Pilatus ging het pretorium weer in. Hij liet Jezus bij zich komen en vroeg Hem: ‘Bent U de koning van de Joden?’ Jezus antwoordde: ‘Vraagt u dit uit uzelf of hebben anderen dit over Mij gezegd?’ ‘Ik ben toch geen Jood,’ antwoordde Pilatus. ‘Uw volk en uw hogepriesters hebben U aan mij uitgeleverd – wat hebt U gedaan?’ Jezus antwoordde: ‘Mijn koningschap hoort niet bij deze wereld. Als mijn koningschap bij deze wereld hoorde, zouden mijn dienaren wel gevochten hebben om te voorkomen dat Ik aan de Joden werd uitgeleverd.
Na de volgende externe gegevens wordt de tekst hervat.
-- ==== Sys2Proof/Tests/Slice0.lean ====
section
/-! SUPPORT. Tests: ill-formed words, the decoding of one word of every command, one step of every command with the result
the spec gives, and for every statement with hypotheses a state and operands that meet them. Expected values are those of
the rows of 95_test_vectors.md named in the comments, or worked out from the rule named. -/

namespace Sys2Proof.Tests

-- one theorem after another: a thread for each kernel evaluation would be too many at once
set_option Elab.async false

open Sys2Proof Sys2Proof.Machine

/-! Helpers. -/

/-- The reset state with some registers set. -/
def start (xs : List (XReg × Int)) (ps : List (PReg × WordPair)) (ts : List (TReg × TritArray)) : State :=
  let s := xs.foldl (fun s r => s.setXInt r.1 r.2) State.reset
  let s := ps.foldl (fun s r => s.setP r.1 r.2) s
  ts.foldl (fun s r => s.setT r.1 r.2) s

/-- The same machine with small limits: MAX_WORDS = 2, MAX_SHIFT = 200, FIFO_DEPTH = 2. -/
def small (s : State) : State := { s with params := ⟨2, 200, 2, 0⟩ }

/-- What f sees after the next step, in which the host writes w to CMD. -/
def after {α : Type} (s : State) (w : Nat) (f : State → α) : Option α :=
  match step (s.withFetchWord 32 w) with
  | .next t => some (f t)
  | _ => none

/-- Whether an outcome is a next state. -/
def goesOn (o : Outcome) : Bool :=
  match o with
  | .next _ => true
  | _ => false

theorem next_of_goesOn {o : Outcome} (h : goesOn o = true) : ∃ t, o = .next t := by
  cases o with
  | next t => exact ⟨t, rfl⟩
  | fault _ => cases h
  | refused _ => cases h

/-- Trits +1, -1, +1, -1 at 3, 2, 1, 0: the array of 20 in 95_test_vectors.md. -/
def twenty : TritArray := ⟨4, [⟨0x5, 0xA⟩]⟩

/-! Ill-formed terms: each check of WellFormed refuses one (30_encoding.md R79, 00_scope.md R5). -/

theorem test_illformed_undefined_op : illegality 0x0E000000 = some .undefinedOp := by decide
theorem test_illformed_undefined_op_top : illegality 0xFF000000 = some .undefinedOp := by decide
theorem test_illformed_must_be_zero : illegality 0x30312001 = some .mustBeZero := by decide
theorem test_illformed_nop_bit : illegality 0x00000001 = some .mustBeZero := by decide
theorem test_illformed_native_width : illegality 0x38110006 = some .nativeWidth3 := by decide
/-- The order of the checks of R79: a must-be-zero bit comes before n = 3. -/
theorem test_illformed_order : illegality 0x38110007 = some .mustBeZero := by decide
theorem test_illformed_not_decoded :
    [0x0E000000, 0xFF000000, 0x30312001, 0x00000001, 0x38110006].map decode = [none, none, none, none, none] := by decide
theorem test_illformed_params :
    Params.legal ⟨1, 0, 16, 0⟩ = false ∧ Params.legal ⟨2, 0, 1, 0⟩ = false ∧ Params.legal ⟨2, 0, 256, 0⟩ = false := by decide
theorem test_wellformed_params : Params.default.legal = true := by decide
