-- ==== Sys2Proof/Machine/Requests.lean ====
section
/-! DEFINITION. How a request of an agent becomes an operation (30_encoding.md R66, R67; 44_control_surface.md R109, R112, R115),
and what each move does (20_memory.md R52). -/

namespace Sys2Proof.Machine

/-- An operation word is decoded and its operation issued; a word that spells none raises F_ILLEGAL_OP (R67, R122). -/
def serveWord (w : OpWord) (s : State) : Result :=
  match decode w with
  | .ok i => exec i s
  | .error _ => .next (raiseFault .illegalOp w s)

/-- A text write of RAW (R109): malformed text and, under the reject policy, a value above 0xFFFF issue no operation. -/
def serveWriteRaw (t : Text) (s : State) : Result :=
  match Config.rawParse t with
  | none => .next (returnResult .invalidArgument s)
  | some n =>
    if 0xFFFF < n ∧ Config.rawWideReject = true then .next (returnResult .invalidArgument s)
    else exec (.setraw (BitVec.ofNat 16 n)) s

/-- A text write of OE (R115). -/
def serveWriteOe (t : Text) (s : State) : Result :=
  match Config.oeParse t with
  | none => .next (returnResult .invalidArgument s)
  | some b => exec (.setoe b) s

/-- A text write of a port: every text asks for some class (R112). -/
def serveWritePort (p : Port) (t : Text) (s : State) : Result :=
  exec (.cssetport (BitVec.ofNat 4 p.val) (voltOperand t)) s

/-- One request of the agent whose turn it is. -/
def serve (r : Request) (s : State) : Result :=
  match r with
  | .word w => serveWord w s
  | .read e => exec e.readOp s
  | .writeRaw t => serveWriteRaw t s
  | .writeOe t => serveWriteOe t s
  | .writePort p t => serveWritePort p t s

/-- The agent whose turn it is issues its next request, or has none (R36, R71). -/
def issueNext (s : State) : Result :=
  match (s.seq s.agent).program with
  | [] => .next s
  | r :: rs => serve r (s.setSeq s.agent { s.seq s.agent with program := rs })

/-- A turn: a stopped agent does nothing more (R121), an operation in flight goes on, an idle agent issues its next request (R36). -/
def takeTurn (t : Turn) (s : State) : Result :=
  let u : State := { s with turn := t }
  if (u.seq u.agent).stopped then .next u
  else if (u.seq u.agent).op.isSome then runTurn t.budget u
  else issueNext u

/-- What a move does (R52, R77, R129). -/
def runMove (m : Move) (s : State) : Result :=
  match m with
  | .turn t => takeTurn t s
  | .tick k => .next (tick k s)
  | .floatChain v => .next (floatChain v s)
  | .floatLatch v => .next (floatLatch v s)

/-- A turn of the host long enough for any operation to complete: every acquisition is granted, and 300 ms pass at a settling
delay (log entry 2). -/
def hostTurn : Turn where
  agent := .host
  budget := 100
  elapse := Config.settleDelayMs
  grant := PerLine.all true
  wpos := 0
  sample := false

end Sys2Proof.Machine
end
Maar mijn koninkrijk is niet van hier.’ Pilatus zei: ‘U bent dus koning?’ ‘U zegt dat Ik koning ben,’ zei Jezus. ‘Ik ben geboren en naar de wereld gekomen om van de waarheid te getuigen, en ieder die de waarheid is toegedaan, luistert naar wat Ik zeg.’ 38 Hierop zei Pilatus: ‘Maar wat is waarheid?’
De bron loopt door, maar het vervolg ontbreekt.